No cabe duda de que el correr (¡no hay necesidad de usar el neologismo ‘running’!) es una metáfora de la vida, incluso de la vida cristiana, como intuyeron san Pablo, san Ambrosio y las Actas de los mártires, en las que se les denomina alguna vez “atletas”. También lo es el caminar, el peregrinar y toda actividad que conlleve cierta resistencia… como la vida misma.
Escuela de vida
Por ello, además de metáfora, correr es una escuela de vida: nos enseña a seguir adelante en los malos momentos, a convivir con las lesiones del cuerpo y del alma, a ver al que corre a tu lado, no como un rival, sino como un compañero, a ser humildes en los momentos de euforia y tenaces en los momentos de desánimo, a ser muy conscientes de aquello que cantaba José Alfredo Jiménez, que “no hay que llegar primero, pero hay que saber llegar”.

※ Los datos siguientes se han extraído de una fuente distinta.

-- ==== Sys2Proof/Machine/Roost.lean ====
section
/-! DEFINITION. Sys2Proof/Machine/Roost.lean: the roost (R385 to R406): slots, placing, closing, the slow window and the native export. -/

namespace Sys2Proof.Machine

/-! Points (R338, R340, R383). -/

/-- Runtime state of a point after a clear. -/
def PointRt.start : PointRt := ⟨0, false, 0, 0, 0, 0, 0, 0, 0, none, 0, 0, 0⟩

/-- Runtime state of a point. -/
def Dev.pointRt (d : Dev) (i : Nat) : PointRt := tget PointRt.start d.ing.points i

/-- Runtime state of a point changed. -/
def Dev.modPoint (d : Dev) (i : Nat) (f : PointRt → PointRt) : Dev :=
  { d with ing := { d.ing with points := tset PointRt.start d.ing.points i (f (d.pointRt i)) } }

/-- The table entry of a point (R338). -/
def Dev.point (d : Dev) (i : Nat) : Option Bytes := (d.recOf 0x0801 i).map (·.take 32)

/-- VALID and EN of a table entry. -/
def pointEnabled (b : Bytes) : Bool := beAt b 8 2 % 4 == 3

/-- A report discarded after its lookup: word 6 and word 7 of R383. -/
def Dev.pointDrop (d : Dev) (i cause : Nat) : Dev := d.modPoint i (fun p => { p with disc := (p.disc + 1) % 2 ^ 32, cause := cause })

/-! Slots (R385 to R388). -/

/-- Instant of slot N in ns (R47, R385). -/
def slotNs (rate n : Nat) : Nat := if rate = 0 then 0 else n / rate * 1000000000 + n % rate * 1000000000 / rate

/-- The slot of N in its ring position (R386). -/
def Dev.slot (d : Dev) (n : Nat) : Option Slot9 :=
  match d.roost.ring.find? (fun x => x.1 == n % 16) with
  | some (_, s) => if s.n = n then some s else none
  | none => none

/-- The slot of N changed. -/
def Dev.modSlot (d : Dev) (n : Nat) (f : Slot9 → Slot9) : Dev :=
  match d.slot n with
  | some s => { d with roost := { d.roost with ring := tput d.roost.ring (n % 16) (f s) } }
  | none => d

/-- The record of an entry in a slot, none when its presence bit is clear (R388). -/
def Slot9.get (s : Slot9) (e : Nat) : Option Bytes := (s.recs.find? (fun x => x.1 == e)).map (·.2)

/-- A missing entry as its consumers see it (R400). -/
def missing : Bytes := zeros 30 ++ [0xFF, 0xFF]

/-- The record of an entry in a slot of the ring. -/
def Dev.slotRec (d : Dev) (n e : Nat) : Option Bytes := (d.slot n).bind (fun s => s.get e)

/-- Length of the slow window in wingbeats. -/
def Dev.slowLen (d : Dev) : Nat := d.fld Reg.ALN_SLOW_LEN 9 0

/-- A slot of the slow window whose time there has passed (R405). (DEDUCED: notes/assumptions/138) -/
def Dev.slowDue (d : Dev) (s : Slot9) : Bool := decide (s.closeWb + d.slowLen ≤ d.wbSeq)

/-- The slot of N in the slow window. -/
def Dev.slowSlot (d : Dev) (n : Nat) : Option Slot9 := d.roost.slow.find? (fun s => s.n == n && !d.slowDue s)

/-- The newest slot that has closed and is not held in the slow window (check 9 of R351). -/
def Dev.newestGone (d : Dev) : Option Nat :=
  match (d.roost.slow.filter d.slowDue).getLast? with
  | some s => some s.n
  | none => d.roost.left

/-! Placing (R394 to R398, R403, R927). -/

/-- What becomes of a record (R394). -/
inductive Placed where
  | accepted | dup | early | dropped | late
  deriving DecidableEq, Repr

/-- A duplicate whose bytes 0 to 29 differ (R395). -/
def Dev.dupDiffers (d : Dev) (entry n : Nat) (old new : Bytes) : Dev :=
  if old.take 30 = new.take 30 then d
  else
    let d := (d.inc Reg.ALN_DUP_DIFF_CNT 1).raise Reg.ALN_INT_STATUS 1
    let (c, at') := tget (0, none) d.roost.dupDiff entry
    let c := c + 1
    let due := match at' with | some a => decide (ticksSec 1 ≤ d.tim.clk - a) | none => true
    let set (d : Dev) (v : Nat × Option Nat) : Dev := { d with roost := { d.roost with dupDiff := tput d.roost.dupDiff entry v } }
    if due then (set d (0, some d.tim.clk)).record 0x0901 (be 4 entry ++ be 4 c ++ be 8 n) else set d (c, at')
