/-- BER length. -/
def berLen (n : Nat) : Bytes := if n < 128 then be 1 n else if n < 256 then be 1 0x81 ++ be 1 n else be 1 0x82 ++ be 2 n

/-- A BER element. (PRESUMED: notes/assumptions/24) -/
def ber (tag : Nat) (c : Bytes) : Bytes := be 1 tag ++ berLen c.length ++ c

/-- A BER INTEGER content of a number: shortest, with a leading zero where the top bit is set. -/
def berNat (n : Nat) : Bytes := be (n.log2 / 8 + 1) n |> fun b => if 128 ≤ byteAt b 0 then 0 :: b else b

/-- ASCII without its zero padding. -/
def asciiOf (b : Bytes) : Bytes := b.takeWhile (· != 0)

/-- UTC second of a TAI second (R119, R123): an inserted second repeats 23:59:59. (DESIGN CHOICE: notes/assumptions/192) -/
def Dev.soc (d : Dev) (tai : Nat) : Nat :=
  let cur := d.leapOfs
  match d.tim.leapAt with
  | some (at', del) =>
    ((tai : Int) - cur - (if !del && tai + 1 = at' then 1 else if at' ≤ tai then (if del then -1 else 1) else 0)).toNat
  | none =>
    match d.ing.leapAt with
    | some (at', old) =>
      if at' ≤ tai then ((tai : Int) - cur).toNat
      else ((tai : Int) - old - (if old < cur && tai + 1 = at' then 1 else 0)).toNat
    | none => ((tai : Int) - cur).toNat

/-- The t field of a time in ns with a quality (R428): UTC seconds, fraction in 2^−24 s, TimeQuality. (PRESUMED: notes/assumptions/24) -/
def Dev.gooseTime (d : Dev) (t tq : Nat) : Bytes :=
  let ss := tq / 2 ^ 14
  be 4 (d.soc (t / 1000000000)) ++ be 3 (t % 1000000000 * 2 ^ 24 / 1000000000)
    ++ be 1 (128 + (if ss = 0 || ss = 3 then 64 else 0) + (if ss = 1 then 0 else 32) + 20)

/-- The frame of a block for a port (R424): EtherType 0x88B8 with the PDU. (PRESUMED: notes/assumptions/24) -/
def Dev.gooseFrame (d : Dev) (g p : Nat) (x : Goose) : Bytes :=
  let b := (d.recOf 0x0904 g).getD []
  let n := (d.gooseMembers g).length
  let vals := (List.range n).flatMap (fun m => ber 0x83 [if x.vals.testBit m then 1 else 0])
  let pdu := ber 0x61 (ber 0x80 (asciiOf ((b.drop 20).take 65)) ++ ber 0x81 (berNat (2 * x.gap)) ++ ber 0x82 (asciiOf ((b.drop 85).take 65))
    ++ ber 0x83 (asciiOf ((b.drop 150).take 65)) ++ ber 0x84 (d.gooseTime x.t x.tq) ++ ber 0x85 (berNat x.st) ++ ber 0x86 (berNat x.sq)
    ++ ber 0x87 [if d.testRoot then 1 else 0] ++ ber 0x88 (berNat (beAt b 12 4)) ++ ber 0x89 [0] ++ ber 0x8A (berNat n) ++ ber 0xAB vals)
  let v := beAt b 10 2
  ethHdr (beAt b 4 6) (d.mac (d.addrPort p)) (some (v % 4096, v / 4096 % 8)) 0x88B8 ++ be 2 (beAt b 2 2) ++ be 2 (8 + pdu.length) ++ zeros 4 ++ pdu

/-- A message of a block passes its gate and is sent through TXQ7 (R426, R429). -/
def Dev.gooseSend (d : Dev) (g : Nat) : Dev :=
  let x := d.gooseOf g
  let mask := byteAt ((d.recOf 0x0904 g).getD []) 1
  let o : Out := ⟨80 + g, x.st * 2 ^ 32 + x.sq, d.toPorts mask 7 0xFFFF (fun p => d.gooseFrame g p x) ++
    [.set (Reg.ALN_GO_STNUM g) (w32 x.st), .set (Reg.ALN_GO_SQNUM g) (w32 x.sq), .count (Reg.ALN_GO_TX_CNT g)], []⟩
  (d.present o).2

/-- A block samples its dataset (R426): a change makes a new stNum and is sent at once. While its unit does not speak it samples nothing. (DESIGN CHOICE: notes/assumptions/71) -/
def Dev.gooseSample (d : Dev) (g : Nat) : Dev :=
  if d.flag (Reg.ALN_GO_CFG g) 0 && (d.recOf 0x0904 g).isSome && d.speaks then
    let v := sumN ((d.gooseMembers g).zipIdx.map (fun x => b2n (d.signal x.1) * 2 ^ x.2))
    let x := d.gooseOf g
    if x.live && x.vals = v then d
    else
      let minT := d.fld (Reg.ALN_GO_CFG g) 15 8
      (d.modGoose g (fun x => ⟨true, v, (x.st + 1) % 2 ^ 32, 0, d.ns, d.tq, minT, d.tim.clk + ticksMs minT⟩)).gooseSend g
  else d

/-- Every block samples. -/
def Dev.gooseAll (d : Dev) : Dev := foldUp 16 (fun g d => d.gooseSample g) d

/-- After a takeover from the twin a block continues from what it emitted last (R429): its next sampling makes the next stNum. (DESIGN CHOICE: notes/assumptions/71) -/
def Dev.gooseContinue (d : Dev) : Dev :=
  foldUp 16 (fun g (d : Dev) =>
    let e := tget 0 d.units.outSeq (80 + g)
    if e = 0 then d else d.modGoose g (fun x => { x with live := false, st := (e - 1) / 2 ^ 32, sq := (e - 1) % 2 ^ 32 })) d

/-- GOOSE_RETRANSMIT (R427): MIN_T, 2 × MIN_T, 4 × MIN_T and so on after the change, as long as no interval exceeds MAX_T. (DEDUCED: notes/assumptions/186) -/
def Dev.gooseRepeat (d : Dev) (g : Nat) : Dev :=
  let x := d.gooseOf g
  if x.live && d.flag (Reg.ALN_GO_CFG g) 0 && decide (x.due ≤ d.tim.clk) && d.speaks then
    let gap := min (if x.sq = 0 then x.gap else 2 * x.gap) (d.fld (Reg.ALN_GO_CFG g) 31 16)
    (d.modGoose g (fun x => { x with sq := (x.sq + 1) % 2 ^ 32, gap := gap, due := d.tim.clk + ticksMs gap })).gooseSend g
  else d

/-- An output that passes, with the sampling of GOOSE that an alarm asks for (R68, R426). -/
def Dev.passOut (d : Dev) (x : Out) : Dev := let d := d.pass x; if x.acts.contains .goose then d.gooseAll else d

/-- An output that is ready. -/
def Dev.output (d : Dev) (x : Out) : Dev :=
  let (passed, d) := d.present x
  if passed && x.acts.contains .goose then d.gooseAll else d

Porque, en el fondo, el correr, el seguir, el avanzar… conlleva la intuición o el deseo de que haya una meta y de que la carrera tenga un sentido, que aquello que se atribuye a Filípides (¡hemos vencido!) sea verdad.
Desde aquellas primeras carreras hasta hoy, el correr ha cambiado mucho: se ha masificado, se ha comercializado, se ha sofisticado y… ahora se llama running. No es (o no tiene por qué serlo) algo negativo, pero a veces parece que se ha perdido algo de la esencia de este deporte. Se nos ha olvidado que se trata de una actividad lúdica y se nos ha colado una cierta competitividad desenfocada, ignorando que el único rival en la carrera de fondo es uno mismo (las rutinas, las resistencias, los fantasmas, los desánimos…).